Spending time picking up balls disrupts training. We thus want to maximize the amount of time that a person could spend improving his or her performance in ping pong, not tediously picking up balls. We designed this robot using OnShape and manufactured the robot using laser cutting and 3D printing. We equipped the robot with a YOLO computer vision model operating on a Raspberry Pi camera, allowing smart interactions between the robot and the physical world.

What it does

Our robot autonomously searches for ping-pong balls and approaches them, picking them up with a roller and storing balls in its built-in storage container.

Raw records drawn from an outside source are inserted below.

-- ==== Sys2Proof/Machine/Builder.lean ====
section
/-! DEFINITION. The tree builder (`43_tree_builder.md`): the leaves (R246), the merge step (R247), the finalize step
(R248), the commands BUILD_INIT, BUILD_STEP and BUILD (R246, R249, R250) and the reads of the node store (R262,
R263). -/

namespace Sys2Proof.Machine

/-- The loop of BUILD_INIT (R246), for `n` positions from `k` on: the leaf of `ORDER[k]` is written as node k and
enqueued. -/
def initLeaves : (n : Nat) → (k : Nat) → State → Except Fault State
  | 0, _, s => .ok s
  | n + 1, k, s => do
    let sym ← orderRead s k
    let t ← nodeWrite s k (.leaf (freqRead s sym) sym)
    let u ← enqueue k t
    initLeaves n (k + 1) u

/-- BUILD_INIT's body without its respond (R246, R250). -/
def buildInitBody (s : State) : Except Fault State := do
  let t ← initLeaves s.distinct 0 s
  .ok { t with nodeCount := s.distinct, phase := .merging }

/-- The merge step (R247): the first item dequeued is the left child, the second the right one (R241), and the new
node's frequency is their sum (R242). It returns the new node's index. -/
def merge (s : State) : Except Fault (Nat × State) := do
  let (x, t) ← dequeue s
  let (y, u) ← dequeue t
  let keyX ← nodeKey u x
  let keyY ← nodeKey u y
  let n := u.nodeCount
  let v ← nodeWrite u n (.internal (keyX + keyY) x y)
  let w ← enqueue n { v with nodeCount := n + 1 }
  .ok (n, w)

/-- The merges of BUILD (R250): while Count() > 1. Each merge lowers Count() by one, so `fuel` = Count() bounds the
turns. -/
def mergeAll : (fuel : Nat) → State → Except Fault State
  | 0, s => .ok s
  | fuel + 1, s =>
    if 1 < queueCount s then do
      let (_, t) ← merge s
      mergeAll fuel t
    else .ok s

/-- The finalize step (R248), for Count() ≤ 1: CODE_TOO_LONG before any write, or the root taken out of the queue,
the ROM filled and PHASE = BUILT. -/
def finalize (s : State) : Except Fault (Answer × State) :=
  if queueCount s = 1 then do
    let r ← heapRead s 0
    let result ← romOf s r
    match result with
    | none => .ok (.raise .codeTooLong, s)
    | some (rom, maxLen) => do
      let (_, t) ← dequeue s
      .ok (.respond (finalizeData true r),
        { t with root := r, rootValid := true, rom := rom, maxLen := maxLen, phase := .built })
  else
    .ok (.respond (finalizeData false 0),
      { s with root := 0, rootValid := false, rom := [], maxLen := 0, phase := .built })

/-- The rule of BUILD_INIT after the decode stage (R246). -/
def buildInitRule (s : State) : Except Fault (Answer × State) := do
  let t ← buildInitBody s
  .ok (.respond (fieldData (s.config.symW + 1) s.distinct), t)

/-- BUILD_INIT (R246). -/
def execBuildInit (s : State) : StepOutcome := runCommand .buildInit 0#16 0#32 buildInitRule s

/-- The rule of BUILD_STEP after the decode stage (R249). -/
def buildStepRule (s : State) : Except Fault (Answer × State) :=
  if 1 < queueCount s then do
    let (n, t) ← merge s
    .ok (.respond (fieldData s.config.nodeW n), t)
  else finalize s

/-- BUILD_STEP (R249). -/
def execBuildStep (s : State) : StepOutcome := runCommand .buildStep 0#16 0#32 buildStepRule s

/-- The rule of BUILD after the decode stage (R250). The merges stay when finalize raises CODE_TOO_LONG (R259). -/
def buildRule (s : State) : Except Fault (Answer × State) := do
  let t ← if s.phase = .load then buildInitBody s else .ok s
  let u ← mergeAll (queueCount t) t
  finalize u

/-- BUILD (R250). -/
def execBuild (s : State) : StepOutcome := runCommand .build 0#16 0#32 buildRule s

/-- The rule of READ_NODE_F after the decode stage (R262). -/
def readNodeFRule (arg : ArgField) (s : State) : Except Fault (Answer × State) :=
  if s.nodeCount ≤ arg.toNat then .ok (.raise .indexRange, s)
  else do
    let n ← nodeRead s arg.toNat
    .ok (.respond (nodeFreqData n), s)

/-- READ_NODE_F (R262). -/
def execReadNodeF (arg : ArgField) (s : State) : StepOutcome :=
  runCommand .readNodeF 0#16 arg (readNodeFRule arg) s

/-- The rule of READ_NODE_L after the decode stage (R263). -/
def readNodeLRule (arg : ArgField) (s : State) : Except Fault (Answer × State) :=
  if s.nodeCount ≤ arg.toNat then .ok (.raise .indexRange, s)
  else do
    let n ← nodeRead s arg.toNat
    .ok (.respond (nodeLinkData n), s)

/-- READ_NODE_L (R263). -/
def execReadNodeL (arg : ArgField) (s : State) : StepOutcome :=
  runCommand .readNodeL 0#16 arg (readNodeLRule arg) s

end Sys2Proof.Machine
end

It is remote-controllable from our IoT website, which can be accessed anytime at anywhere in the world!

How we built it

We used Onshape to design the structure of the robot and manufactured the chassis with RPL's lasercutters and 3D printers. Some of our electronic parts were from Detkin, and we ordered mechanical parts (e.g. shafts, collars, couplers, and omniwheels) from Amazon. We assembled the robot in General Motors Lab and M81.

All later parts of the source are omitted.